We are sure you will find it compelling. We have full time web developers and designers working with us in various technology stacks & moreover you can also hire them according to your need and get your stuff completed from your virtual team working dedicatedly for you fulltime (We can arrange for a telephonic Interview also with these designers & developers). We do have a global presence catering clients in US, UK, Australia and Canada. We have tons of expertise in developing Web 2.0, Action Script, AJAX, CSS, C, C++, JavaScript, XML, PHP, Joomla,Drupal,Wordpress, E commerce, SEO and .NET Framework, Mobile application based projects.

We can help with designing team who as expertise on designing tools such as ADOBE Suites,CS3,CS4,Flash,HTML etc

It will be great if you can have a short call/chat for a better understanding. As we work round the clock, time zone will not be a problem. Please let me know your time of convenience and a number / Skype id through which I can reach you..

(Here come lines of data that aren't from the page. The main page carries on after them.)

theorem highFail_trace (p : Nat) (s : State) : (highFail p s).trace = s.trace ++ [.highErr ⟨p⟩] := by simp [highFail]

theorem assertErr_trace (leg : Leg) (e : Nat) (s : State) :
    (assertErr leg e s).trace = s.trace ++ [.lowErr ⟨e⟩] := by simp [assertErr, lowFail]

theorem assertErrHigh_trace (leg : Leg) (e : Nat) (s : State) :
    (assertErrHigh leg e s).trace = s.trace ++ [.lowErr ⟨e⟩] := assertErr_trace leg e s

theorem asserted_trace (leg : Leg) (s : State) : (asserted leg s).trace = s.trace ++ [.low] := by
  simp [asserted, lowOk]

theorem asserted_xn (leg : Leg) (s : State) : (asserted leg s).xn = s.xn := by simp [asserted, lowOk]

theorem exchanged_trace (leg : Leg) (d : Bool) (s : State) :
    (exchanged leg d s).trace = s.trace ++ [.low, sentToken leg d s] := by
  cases d <;> simp [exchanged, dataOk, asserted_trace, asserted_xb, asserted_xn, sentToken]

theorem exchangeErr_trace (leg : Leg) (d : Bool) (c : Nat) (s : State) :
    (exchangeErr leg d c s).trace = s.trace ++ [.low, failedToken d s ⟨c⟩] := by
  cases d <;> simp [exchangeErr, dataFail, asserted_trace, asserted_xb, asserted_xn, failedToken]

/-! ### The access of a command is one transaction -/

/-- The access frame of `i` is in the buffer (R98). -/
structure AccessFrame (i : Instr) (s : State) : Prop where
  /-- its bytes are those of the command's access -/
  frame : s.xb.frame s.xn = accessFrame i
  /-- a write sends two bytes -/
  write : opIsWrite i.fields.op = true → s.xn = .two
  /-- the mock gives it no meaning exactly when the command reads past 0x7F (R71) -/
  past : (!opIsWrite i.fields.op && s.pastMock) = (s.transport == .mock && readsPastEnd i)

/-- What an access answers with: a write has no data (R96). -/
def accessResult (i : Instr) (r : Result) : Result := if opIsWrite i.fields.op then r.noData else r

/-- A sequence that has returned: both its parts have. -/
theorem bind_eq_done {α β : Type} {x : Ran α} {f : α → State → Ran β} {r : β} {t : State} (h : x.bind f = .done r t) :
    ∃ a u, x = .done a u ∧ f a u = .done r t := by
  cases x with
  | waiting u => cases h
  | done a u => exact ⟨a, u, rfl, h⟩

theorem bind_return {α : Type} (x : Ran α) : x.bind .done = x := by cases x <;> rfl

theorem accessFrame_loadRead_two {i : Instr} {a : Addr} (hf : accessFrame i = [readAddrByte a, 0x00])
    (hw : opIsWrite i.fields.op = false) (hp : readsPastEnd i = false) (s : State) :
    AccessFrame i (s.setFrame (loadRead a .two s.xb) .two) where
  frame := hf.symm
  write h := by simp [hw] at h
  past := by simp [pastMock_loadRead, hp]

theorem accessFrame_loadRead_seven {i : Instr} {a : Addr} (hf : accessFrame i = [readAddrByte a, 0, 0, 0, 0, 0, 0])
    (hw : opIsWrite i.fields.op = false) (hp : readsPastEnd i = decide (0x7F < a.toNat + 5)) (s : State) :
    AccessFrame i (s.setFrame (loadRead a .seven s.xb) .seven) where
  frame := hf.symm
  write h := by simp [hw] at h
  past := by simp [pastMock_loadRead, hp, hw]

theorem accessFrame_loadWrite {i : Instr} {a : Addr} {v : Byte} (hf : accessFrame i = [writeAddrByte a, v])
    (hw : opIsWrite i.fields.op = true) (hp : readsPastEnd i = false) (s : State) :
    AccessFrame i (s.setFrame (loadWrite a v s.xb) .two) where
  frame := hf.symm
  write _ := rfl
  past := by simp [hw, hp]

/-- The access of every command but SELB loads its frame and is one transaction over it (R59, R60). -/
theorem commandAccess_xact {i : Instr} (hi : ∀ b, i ≠ .selb b) (s : State) : ∃ x n, AccessFrame i (s.setFrame x n) ∧
    commandAccess i s =
      (xact .acc (!opIsWrite i.fields.op) (s.setFrame x n)).bind fun r t => .done (accessResult i r) t := by
  cases i with
  | selb b => exact absurd rfl (hi b)
  | rdr a | rdb b a => exact ⟨_, _, accessFrame_loadRead_two rfl rfl rfl s, (bind_return _).symm⟩
  | wrr a v | wrb b a v => exact ⟨_, _, accessFrame_loadWrite rfl rfl rfl s, rfl⟩
  | rdv a | rdvb b a => exact ⟨_, _, accessFrame_loadRead_seven rfl rfl rfl s, (bind_return _).symm⟩

theorem ne_selb_of_raw {i : Instr} (h : commandBank i = none) (b : Bank) : i ≠ .selb b := by
  rintro rfl; cases h

theorem frame_length (x y : XBuf) (n : FrameLen) : (x.frame n).length = (y.frame n).length := by cases n <;> rfl

/-- With the access frame loaded, the token of an answered data primitive is that of the command's access. -/
theorem accessDone_sentToken {i : Instr} {s : State} (h : AccessFrame i s) (leg : Leg) :
    accessDone i (sentToken leg (!opIsWrite i.fields.op) s) := by
  unfold accessDone sentToken
  rw [← h.frame]
  cases hw : opIsWrite i.fields.op with
  | true => simp [h.write hw, XBuf.frame]
  | false => exact ⟨_, frame_length _ _ _, rfl⟩

theorem accessFailed_eq_failedToken {i : Instr} {s : State} (h : AccessFrame i s) (c : CommErr) :
    accessFailed i c = failedToken (!opIsWrite i.fields.op) s c := by
  unfold accessFailed failedToken
  rw [← h.frame]
  cases hw : opIsWrite i.fields.op with
  | true => simp [h.write hw, XBuf.frame]
  | false => rfl

/-- The data primitive of the access answers as the transport does, if the environment gives the command a meaning. -/
theorem dataAnswerAt_of_commandServed {i : Instr} {s : State} (h : AccessFrame i s) (hs : s.Served i) :
    dataAnswerAt (!opIsWrite i.fields.op) s = s.answerAt 1 := by
  refine dataAnswerAt_of_served (h.past.trans ?_)
  cases ht : s.transport with
  | free => rfl
  | mock => exact hs ht
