-- ==== Sys2Proof/Machine/Dispatch.lean ====
section
/-! DEFINITION. One arm for each constructor of `Instr`: one direct call of its meaning. -/

namespace Sys2Proof.Machine

def exec (i : Instr) (s : State) : Host.Outcome State Fault Refusal :=
  match i with
  | .stepIdleStx => Sys2Proof.Machine.execStepIdleStx s
  | .stepIdleEtx => Sys2Proof.Machine.execStepIdleEtx s
  | .stepIdleOther b => Sys2Proof.Machine.execStepIdleOther b s
  | .stepAccStx => Sys2Proof.Machine.execStepAccStx s
  | .stepAccEtx => Sys2Proof.Machine.execStepAccEtx s
  | .stepAccOther b => Sys2Proof.Machine.execStepAccOther b s
  | .stepAccOverrun b => Sys2Proof.Machine.execStepAccOverrun b s
  | .push b => Sys2Proof.Machine.execPush b s
  | .checksum bytes extra => Sys2Proof.Machine.execChecksum bytes extra s
  | .compose paNo frNo data => Sys2Proof.Machine.execCompose paNo frNo data s
  | .isvalid frame => Sys2Proof.Machine.execIsvalid frame s
  | .take => Sys2Proof.Machine.execTake s
  | .status => Sys2Proof.Machine.execStatus s
  | .reset => Sys2Proof.Machine.execReset s
  | .cmd4Reserved code => Sys2Proof.Machine.execReserved code s
  | .frame paNo frNo data => Sys2Proof.Machine.execFrame paNo frNo data s
  | .ackFrame frNo => Sys2Proof.Machine.execAckFrame frNo s
  | .syncFrame => Sys2Proof.Machine.execSyncFrame s

end Sys2Proof.Machine
end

For Web Application development we work for $12/hr and for Mobile application development we work for $15/hr.

Price will never be a deal breaker its always negotiable depending upon the project requirement.

Looking forward to hear from you for a win win business relationship.

Dammit, I knew I should have listed reading comprehension as a requirement.

You Can't Be Serious.
You sound like what every CL poster's dream, a poster dream
You should have added links.

This was from a fellow programmer who apparently got the joke. Jim F, keep on keepin' on, my brother.

Not long after that, Craigslist pulled the post, or, flagged and removed, which is the jargon for troll detected. Oh well, it was fun for a while.